# taxes and working remotely with non-lucrative visa



## kdsb (May 3, 2015)

We are planning to apply for non-lucrative visas to move to Spain in summer of 2016. At first, it sounded like we would both be taking time off work, but now there is a possibility my husband will be able to continue working remotely for his US company, and it would be nice to not have to blow through our savings while abroad.

Would there be tax implications for this? I read somewhere that you only have to pay taxes to Spain if you are there more than 183 days in a calendar year, which we will not be since we will be arriving in summer and likely leaving in early spring. I'd like to find some official document that states this before assuming it won't be an issue.
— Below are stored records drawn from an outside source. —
-- ==== Sys2Proof/Machine/Coll.lean ====
section
/-! DEFINITION. Sys2Proof/Machine/Coll.lean: the collective engine: exact lanes and the one rounding, votes, the
contribution of an eave, the tree counters of a ridge, the authority root's decisions
(spec/11_collectives.md). -/
namespace Sys2Proof.Machine
open Sys2Proof.Config

/-! ### Formats (R290, R291) -/

/-- A floating-point format: exponent bits, mantissa bits, bias, and whether it has infinities. -/
structure FloatFmt where
  eb : Nat
  mb : Nat
  bias : Nat
  hasInf : Bool
  deriving DecidableEq, Repr

/-- The float formats of R290. -/
def floatFmt : Nat → Option FloatFmt
  | 0x0 => some ⟨8, 23, 127, true⟩
  | 0x1 => some ⟨8, 7, 127, true⟩
  | 0x2 => some ⟨5, 10, 15, true⟩
  | 0x3 => some ⟨4, 3, 7, false⟩
  | 0x4 => some ⟨5, 2, 15, true⟩
  | _ => none

/-- Width of a format in bits. -/
def fmtBits : Nat → Nat
  | 0x0 => 32
  | 0x1 => 16
  | 0x2 => 16
  | 0x3 => 8
  | 0x4 => 8
  | 0x8 => 32
  | 0x9 => 32
  | _ => 64

/-- Signed integer formats. -/
def fmtSigned (f : Nat) : Bool := f = 0x8 || f = 0xA
/-- Integer formats. -/
def fmtInt (f : Nat) : Bool := f = 0x8 || f = 0x9 || f = 0xA || f = 0xB

/-- The pairs of FMT and RFMT that R290 permits. -/
def fmtPair (f r : Nat) : Bool :=
  match f with
  | 0x0 => r = 0x0
  | 0x1 => r = 0x1 || r = 0x0
  | 0x2 => r = 0x2 || r = 0x0
  | 0x3 => r = 0x3 || r = 0x0
  | 0x4 => r = 0x4 || r = 0x0
  | 0x8 => r = 0x8 || r = 0xA
  | 0x9 => r = 0x9 || r = 0xB
  | 0xA => r = 0xA
  | 0xB => r = 0xB
  | _ => false

/-- The weight of one unit: values are multiples of 2^-149 (R291). -/
def two149 : Int := ((2 ^ 149 : Nat) : Int)

/-- A decoded float: NaN, an infinity with its sign, or a finite value as A with its sign. -/
inductive FloatVal where
  | nan
  | inf (neg : Bool)
  | fin (neg : Bool) (a : Nat)
  deriving DecidableEq, Repr

/-- Decode the low bits of a register in a float format (R290, R291). -/
def decodeFloat (f : FloatFmt) (bits : Nat) : FloatVal :=
  let man := field bits 0 f.mb
  let ex := field bits f.mb f.eb
  let neg := bitOf bits (f.mb + f.eb)
  let top := 2 ^ f.eb - 1
  if f.hasInf ∧ ex = top then (if man = 0 then .inf neg else .nan)
  else if f.hasInf = false ∧ ex = top ∧ man = 2 ^ f.mb - 1 then .nan
  else if ex = 0 then .fin neg (man * 2 ^ (150 - f.bias - f.mb))
  else .fin neg ((man + 2 ^ f.mb) * 2 ^ (149 + ex - f.bias - f.mb))

/-- The identity of an operation (R289). -/
def opIdentity (op : Nat) : Int :=
  match op with
  | 0x02 => ((2 ^ 319 : Nat) : Int) - 1
  | 0x03 => -((2 ^ 319 : Nat) : Int)
  | 0x04 => ((2 ^ 64 - 1 : Nat) : Int) * two149
  | _ => 0

/-- A lane before its first partial: A at its identity, Z at 1 where its fold is AND (R289, R292). -/
def identityLane (op : Nat) : Lane := { a := opIdentity op, z := op = 0x01 || op = 0x03 }

/-- The lane that an eave contributes from the low bits of a register (R284, R291, R292). -/
def laneOf (op fmt bits : Nat) : Lane :=
  match floatFmt fmt with
  | some f =>
    match decodeFloat f bits with
    | .nan => { identityLane op with nan := true, z := op = 0x03 }
    | .inf neg => { identityLane op with pinf := !neg, ninf := neg, z := op = 0x03 }
    | .fin neg a =>
      let negZero := neg && a = 0
      { a := if neg then -(a : Int) else a
        z := match op with
          | 0x01 => negZero
          | 0x02 => negZero
          | 0x03 => !(a = 0 && !neg)
          | _ => false }
  | none =>
    let w := fmtBits fmt
    let v : Int := if fmtSigned fmt then toSigned w bits else ((bits % 2 ^ w : Nat) : Int)
    { a := v * two149, z := op = 0x01 || op = 0x03 }

/-- A[212:149]: 64 bits of A in two's complement (R289, R291). -/
def bitsOfA (a : Int) : Nat := (a / two149 % ((2 ^ 64 : Nat) : Int)).toNat

/-- A bitwise fold on A[212:149]; the bits above are 0 (R289) (log entry 54). -/
def foldBits (f : Nat → Nat → Nat) (x y : Int) : Int := ((f (bitsOfA x) (bitsOfA y) : Nat) : Int) * two149

/-- Fold the integers of two lanes (R289). -/
def foldInt (op : Nat) (x y : Int) : Int :=
  match op with
  | 0x01 => x + y
  | 0x02 => min x y
  | 0x03 => max x y
  | 0x04 => foldBits (· &&& ·) x y
  | 0x05 => foldBits (· ||| ·) x y
  | 0x06 => foldBits (· ^^^ ·) x y
  | _ => x

/-- Fold the Z flags of two lanes (R292). -/
def foldZ (op : Nat) (x y : Bool) : Bool := if op = 0x01 ∨ op = 0x03 then x && y else x || y

/-- Fold two lanes (R289, R292). -/
def foldLane (op : Nat) (x y : Lane) : Lane :=
  { a := foldInt op x.a y.a, nan := x.nan || y.nan, pinf := x.pinf || y.pinf, ninf := x.ninf || y.ninf, z := foldZ op x.z y.z }

/-- Fold two lists of lanes. -/
def foldLanes (op : Nat) (x y : List Lane) : List Lane := List.zipWith (foldLane op) x y

/-- A result word with its STATUS bits: INEXACT 1, OVF 2, INVALID 4, NAN 8 (R293, R297). -/
structure LaneResult where
  bits : Nat
  status : Nat := 0
  deriving DecidableEq, Repr

/-- The canonical quiet NaN (R293). -/
def quietNan : Nat → Nat
  | 0x0 => 0x7FC00000
  | 0x1 => 0x7FC0
  | 0x2 => 0x7E00
  | 0x3 => 0x7F
  | _ => 0x7E

/-- A float word of a format. -/
def packFloat (f : FloatFmt) (neg : Bool) (ex man : Nat) : Nat :=
  bnat neg * 2 ^ (f.eb + f.mb) + ex * 2 ^ f.mb + man

/-- The largest finite value: exponent field and mantissa (R293). -/
def maxFinite (f : FloatFmt) : Nat × Nat :=
  if f.hasInf then (2 ^ f.eb - 2, 2 ^ f.mb - 1) else (2 ^ f.eb - 1, 2 ^ f.mb - 2)

/-- An infinity; E4M3 has none and gives its NaN. -/
def infinityOf (r : Nat) (f : FloatFmt) (neg : Bool) : Nat :=
  if f.hasInf then packFloat f neg (2 ^ f.eb - 1) 0 else quietNan r

/-- Round n × 2^-149 to nearest, ties to even, in a format's precision and exponent range (R293). -/
def roundFloat (r : Nat) (f : FloatFmt) (sat neg : Bool) (n : Nat) : LaneResult :=
  let lead := Nat.log2 n
  let emin := 150 - f.bias                 -- exponent field 1, in powers of two over 2^-149
  let q := max lead emin - f.mb            -- weight of the last place
  let m := (roundDiv n (2 ^ q)).toNat
  let inexact := m * 2 ^ q ≠ n
  let q' := if m = 2 ^ (f.mb + 1) then q + 1 else q
  let m' := if m = 2 ^ (f.mb + 1) then 2 ^ f.mb else m
  let ex := if m' < 2 ^ f.mb then 0 else q' + f.mb + 1 - emin
  let man := m' % 2 ^ f.mb
  let top := maxFinite f
  if top.1 < ex ∨ (ex = top.1 ∧ top.2 < man) then
    if sat then { bits := packFloat f neg top.1 top.2, status := 3 }
    else { bits := infinityOf r f neg, status := if f.hasInf then 3 else 11 }
  else { bits := packFloat f neg ex man, status := bnat inexact }

/-- The root's result of one lane (R293). -/
def roundLane (op fmt rfmt : Nat) (sat : Bool) (l : Lane) : LaneResult :=
  match floatFmt fmt, floatFmt rfmt with
  | some _, some f =>
    if l.nan ∨ (op = 0x01 ∧ l.pinf ∧ l.ninf) then
      { bits := quietNan rfmt, status := if l.nan then 8 else 12 }
    else if op = 0x01 ∧ (l.pinf ∨ l.ninf) then { bits := infinityOf rfmt f l.ninf }
    else if op = 0x02 ∧ l.ninf then { bits := infinityOf rfmt f true }
    else if op = 0x03 ∧ l.pinf then { bits := infinityOf rfmt f false }
    else if op = 0x02 ∧ l.a = opIdentity op then { bits := infinityOf rfmt f false }
    else if op = 0x03 ∧ l.a = opIdentity op then { bits := infinityOf rfmt f true }
    else if l.a = 0 then { bits := packFloat f l.z 0 0 }
    else roundFloat rfmt f sat (decide (l.a < 0)) l.a.natAbs
  | _, _ =>
    let bitwise := op = 0x04 ∨ op = 0x05 ∨ op = 0x06
    let v : Int := if bitwise ∧ fmtSigned fmt then toSigned 64 (bitsOfA l.a) else l.a / two149
    let w := fmtBits rfmt
    let lo : Int := if fmtSigned rfmt then -((2 ^ (w - 1) : Nat) : Int) else 0
    let hi : Int := if fmtSigned rfmt then ((2 ^ (w - 1) : Nat) : Int) - 1 else ((2 ^ w : Nat) : Int) - 1
    if lo ≤ v ∧ v ≤ hi then { bits := ofSigned 64 v }
    else if sat then { bits := ofSigned 64 (clampI lo hi v), status := 2 }
    else
      let wrapped : Int := if fmtSigned rfmt then toSigned w (ofSigned w v) else ((ofSigned w v : Nat) : Int)
      { bits := ofSigned 64 wrapped, status := 2 }

/-- STATUS of an instance: the OR over its lanes (R293). -/
def statusOr (l : List LaneResult) : Nat := l.foldl (fun acc r => acc ||| r.status) 0

/-! ### Votes (R294, R295) -/

/-- Two keys are equal. -/
def Ballot.sameKey (x y : Ballot) : Bool := x.step = y.step && x.digest = y.digest

/-- The lower digest, then the lower step. -/
def Ballot.lower (x y : Ballot) : Ballot :=
  if x.digest < y.digest ∨ (x.digest = y.digest ∧ x.step ≤ y.step) then x else y

/-- Fold two votes (R294). -/
def foldBallot (x y : Ballot) : Ballot :=
  if x.sameKey y then { x with count := x.count + y.count }
  else if y.count < x.count then { x with count := x.count - y.count }
  else if x.count < y.count then { y with count := y.count - x.count }
  else { x.lower y with count := 0 }

/-! ### Routing and requests (R299, R300) -/

/-- CE_CTL.EN. -/
def State.ceOn (s : State) : Bool := s.bit CE_CTL 0

/-- A timeout of R307: values below 1,024 act as 1,024 (log entry 8). -/
def State.ceTmo (s : State) (r : Reg) : Nat := max 1024 (s.rd r)

/-- The eave's rafter of a domain, when it carries traffic. -/
def State.rafter (s : State) (d : Dom) : Option Nat := (s.routeUplinks d).head?

/-- The ridge's home uplink in use: the lowest that carries traffic. -/
def State.homeUplink (s : State) : Option Nat := (s.rolePorts .homeUp).head?

/-- Child ports that carry traffic. -/
def State.liveChildren (s : State) : List Nat := s.rolePorts .child

/-- This instance is the authority root of a domain's attempts. -/
def State.isAuthority (s : State) (d : Dom) : Bool := s.isRoot && s.home = d

/-- The port on which a COLL_REQ travels toward the root of its domain (R299). -/
def State.reqPort (s : State) (d : Dom) : Option Nat :=
  if s.isEave then (s.rafter d).orElse fun _ => s.rafter d.other
  else if s.isRoot then (s.rolePorts .crossUp).head?.orElse fun _ => (s.rolePorts .crossDown).head?
  else s.homeUplink.orElse fun _ => (s.rolePorts .crossUp).head?

/-- A group of the topology in force. -/
def State.group (s : State) (g : Nat) : Option Group := s.ce.groups.get none g

/-- The participating ports of a group that carry traffic. -/
def State.groupPorts (s : State) (g : Nat) : List Nat :=
  match s.group g with
  | some x => x.ports.filter fun p => (s.port p).health.routes
  | none => []

/-- Record an abort seen (R307). -/
def State.noteAbort (s : State) (m : CollAbort) : State :=
  { s with ce := { s.ce with
      last := { cid := m.cid, isn := m.isn, reason := m.reason, originId := m.origin.id, port := m.origin.port % 4096 } } }

/-- Forget what a ridge keeps of an instance for the attempts up to one. -/
def State.dropCtrs (s : State) (cid isn upto : Nat) : State :=
  { s with ce := { s.ce with
      ctrs := s.ce.ctrs.filter fun c => ¬ (c.par.cid = cid ∧ c.par.isn = isn ∧ c.attempt ≤ upto) } }

/-- Forget the moves of an instance. -/
def State.dropMoves (s : State) (cid isn : Nat) : State :=
  { s with ce := { s.ce with moves := s.ce.moves.filter fun r => ¬ (r.m.cid = cid ∧ r.m.isn = isn) } }

/-- The leader of a gang passes what it has received or decided to every member (R29, R31) (log entry 31). -/
def State.toMembers (s : State) (m : GangMsg) : State :=
  if s.gang.inGang && !s.follower then s.emit (.gangSend m) else s

/-- Remember that an instance is decided at this root. -/
def State.close (s : State) (cid isn : Nat) : State :=
  { s with ce := { s.ce with closed := (cid, isn, s.clk.ticks) :: s.ce.closed } }

/-- An instance is already decided at this root (R300). -/
def State.isClosed (s : State) (cid isn : Nat) : Bool := s.ce.closed.any fun c => c.1 = cid ∧ c.2.1 = isn

/-- The ports on which an authority root sends a decision: its live child ports and its cross downlinks (R109,
R299). -/
def State.decisionPorts (s : State) : List Nat := s.liveChildren ++ s.rolePorts .crossDown

/-- The root aborts an instance (R300). -/
def State.rootAbort (s : State) (cid isn attempt reason : Nat) (o : Origin) : State :=
  let m : CollAbort := { cid := cid, isn := isn, attempt := attempt, reason := reason, origin := o }
  let s := ((s.dropCtrs cid isn 3).dropMoves cid isn).close cid isn
  let s := ((s.noteAbort m).raise 21).xsendAll s.decisionPorts (.collAbort m)
  ((s.toMembers (.abort m)).count CE_CNT_ABORT).evt 22

/-- The root moves an instance to the next attempt (R302, R303). -/
def State.rootMove (s : State) (cid isn attempt : Nat) (group : Option Nat) (o : Origin) : State :=
  let m : CollMove := { cid := cid, isn := isn, attempt := attempt + 1, dom := s.home.other, origin := o }
  let s := (s.dropCtrs cid isn attempt).dropMoves cid isn
  let ps := s.decisionPorts
  let s := { s with ce := { s.ce with
      moves := { m := m, group := group, own := false, tick := s.clk.ticks, ports := ps } :: s.ce.moves } }
  (((s.xsendAll ps (.collMove m)).toMembers (.move m)).count CE_CNT_MOVE).evt 23

/-- The decision of R302 on a path fault for one instance (log entry 30). -/
def State.pathDecision (s : State) (cid isn attempt : Nat) (group : Option Nat) (o : Origin) : State :=
  if collMove cid then
    if attempt < 3 then s.rootMove cid isn attempt group o else s.rootAbort cid isn attempt 0x04 o
  else s.rootAbort cid isn attempt 0x03 o

/-- The child port whose endpoint range holds a range (R302). -/
def State.rangePort (s : State) (lo hi : Nat) : Option Nat :=
  s.portList.find? fun p =>
    let v := s.port p
    decide (v.role = .child) && decide (v.rangeLo ≤ lo) && decide (hi ≤ v.rangeHi)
For the non-lucrative visa application, we can either show proof of assets or proof of recurrent income. It sounds like some consulates really expect proof of income, and my guess is that is what the Boston consulate sees most often, due to the academic community dealing with sabbaticals. But I'm worried that if we give proof of income on an official document, we will somehow be slammed with unexpected taxes at a later point. It does sound like it may help ensure our visa application is approved, though. Based on the numbers I have seen we have enough in assets if we count cash and stock, but most of our money is in college/retirement and some consulates have higher minimum amounts listed than others, which makes it sound a bit subjective.


----------